DATA SUPPLIED below:

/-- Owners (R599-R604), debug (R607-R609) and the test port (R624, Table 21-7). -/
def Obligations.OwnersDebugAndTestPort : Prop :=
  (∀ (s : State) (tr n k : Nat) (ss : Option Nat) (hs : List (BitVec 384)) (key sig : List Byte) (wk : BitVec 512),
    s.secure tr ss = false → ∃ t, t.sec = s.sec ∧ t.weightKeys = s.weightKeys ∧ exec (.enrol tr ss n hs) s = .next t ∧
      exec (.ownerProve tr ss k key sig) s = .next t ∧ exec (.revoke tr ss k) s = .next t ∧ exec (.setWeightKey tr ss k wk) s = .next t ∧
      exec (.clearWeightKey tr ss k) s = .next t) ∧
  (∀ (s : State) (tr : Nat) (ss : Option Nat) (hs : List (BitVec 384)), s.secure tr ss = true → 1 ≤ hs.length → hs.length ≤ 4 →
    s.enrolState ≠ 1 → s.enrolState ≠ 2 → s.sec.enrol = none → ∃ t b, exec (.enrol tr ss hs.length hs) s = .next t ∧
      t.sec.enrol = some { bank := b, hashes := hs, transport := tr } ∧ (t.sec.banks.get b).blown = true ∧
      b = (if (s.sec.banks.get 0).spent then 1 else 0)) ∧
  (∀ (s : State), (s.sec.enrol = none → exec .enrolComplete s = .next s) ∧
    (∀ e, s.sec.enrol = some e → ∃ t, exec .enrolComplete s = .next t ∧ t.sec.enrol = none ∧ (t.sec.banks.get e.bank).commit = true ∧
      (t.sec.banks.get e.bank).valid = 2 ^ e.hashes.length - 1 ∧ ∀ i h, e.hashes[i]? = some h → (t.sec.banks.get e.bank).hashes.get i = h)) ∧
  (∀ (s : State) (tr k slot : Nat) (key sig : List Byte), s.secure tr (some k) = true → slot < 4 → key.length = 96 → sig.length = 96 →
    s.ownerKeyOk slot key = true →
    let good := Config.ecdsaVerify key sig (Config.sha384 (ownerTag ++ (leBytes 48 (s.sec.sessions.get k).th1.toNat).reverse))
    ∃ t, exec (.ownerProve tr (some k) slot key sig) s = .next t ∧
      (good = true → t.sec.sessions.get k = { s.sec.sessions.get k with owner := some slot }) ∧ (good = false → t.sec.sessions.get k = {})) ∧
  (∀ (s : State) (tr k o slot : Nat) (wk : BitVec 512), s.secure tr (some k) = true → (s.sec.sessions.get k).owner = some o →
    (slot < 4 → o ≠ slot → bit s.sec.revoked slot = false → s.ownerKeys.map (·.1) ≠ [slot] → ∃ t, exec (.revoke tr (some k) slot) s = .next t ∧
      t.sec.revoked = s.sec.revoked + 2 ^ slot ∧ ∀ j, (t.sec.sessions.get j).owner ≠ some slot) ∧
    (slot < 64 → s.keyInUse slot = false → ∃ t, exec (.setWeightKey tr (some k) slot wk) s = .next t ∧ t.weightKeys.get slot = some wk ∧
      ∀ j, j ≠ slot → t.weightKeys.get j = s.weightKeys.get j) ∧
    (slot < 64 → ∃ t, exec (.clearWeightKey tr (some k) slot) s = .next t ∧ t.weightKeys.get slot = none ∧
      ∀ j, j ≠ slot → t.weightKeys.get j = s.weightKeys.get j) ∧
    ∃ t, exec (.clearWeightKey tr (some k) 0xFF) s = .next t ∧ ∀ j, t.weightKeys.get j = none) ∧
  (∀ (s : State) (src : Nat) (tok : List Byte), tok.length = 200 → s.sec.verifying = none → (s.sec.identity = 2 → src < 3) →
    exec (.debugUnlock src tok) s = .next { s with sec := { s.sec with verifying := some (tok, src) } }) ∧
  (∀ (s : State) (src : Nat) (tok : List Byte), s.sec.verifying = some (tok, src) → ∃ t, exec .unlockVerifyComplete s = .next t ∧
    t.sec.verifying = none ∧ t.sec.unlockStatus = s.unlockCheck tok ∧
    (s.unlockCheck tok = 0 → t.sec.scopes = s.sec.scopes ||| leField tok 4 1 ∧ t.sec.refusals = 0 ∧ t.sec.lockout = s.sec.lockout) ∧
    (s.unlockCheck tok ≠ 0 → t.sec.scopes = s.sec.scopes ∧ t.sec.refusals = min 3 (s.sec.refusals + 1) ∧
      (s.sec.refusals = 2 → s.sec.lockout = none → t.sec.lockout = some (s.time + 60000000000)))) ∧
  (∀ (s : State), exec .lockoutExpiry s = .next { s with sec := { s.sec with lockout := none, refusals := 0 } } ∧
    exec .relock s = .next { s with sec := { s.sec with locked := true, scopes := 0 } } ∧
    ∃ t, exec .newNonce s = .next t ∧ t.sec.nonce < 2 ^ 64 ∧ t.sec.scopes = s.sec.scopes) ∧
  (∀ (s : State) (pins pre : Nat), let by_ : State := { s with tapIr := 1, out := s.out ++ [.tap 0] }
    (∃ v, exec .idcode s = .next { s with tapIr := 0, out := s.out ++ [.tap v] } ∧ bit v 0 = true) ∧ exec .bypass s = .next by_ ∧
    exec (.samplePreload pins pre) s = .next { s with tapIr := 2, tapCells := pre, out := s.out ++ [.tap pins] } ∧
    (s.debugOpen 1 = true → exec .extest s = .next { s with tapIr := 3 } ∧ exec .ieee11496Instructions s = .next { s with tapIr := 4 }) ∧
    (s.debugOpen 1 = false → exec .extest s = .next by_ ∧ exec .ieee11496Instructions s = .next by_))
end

End of DATA SUPPLIED.
DATA SUPPLIED below:

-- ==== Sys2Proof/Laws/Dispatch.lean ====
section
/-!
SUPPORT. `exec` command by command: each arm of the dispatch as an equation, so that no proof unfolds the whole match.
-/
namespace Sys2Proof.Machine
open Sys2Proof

End of DATA SUPPLIED.

* [ABOUT THIS EXERCISE]:
Among the records above, extract exactly the lines from the line with "Table 21-7). -/" to the line with "(∀ (s : State) (tr n", both lines included, and leave out the rest.

* [RESPONSE FOR THIS EXERCISE]:
/-- Owners (R599-R604), debug (R607-R609) and the test port (R624, Table 21-7). -/
def Obligations.OwnersDebugAndTestPort : Prop :=
  (∀ (s : State) (tr n k : Nat) (ss : Option Nat) (hs : List (BitVec 384)) (key sig : List Byte) (wk : BitVec 512),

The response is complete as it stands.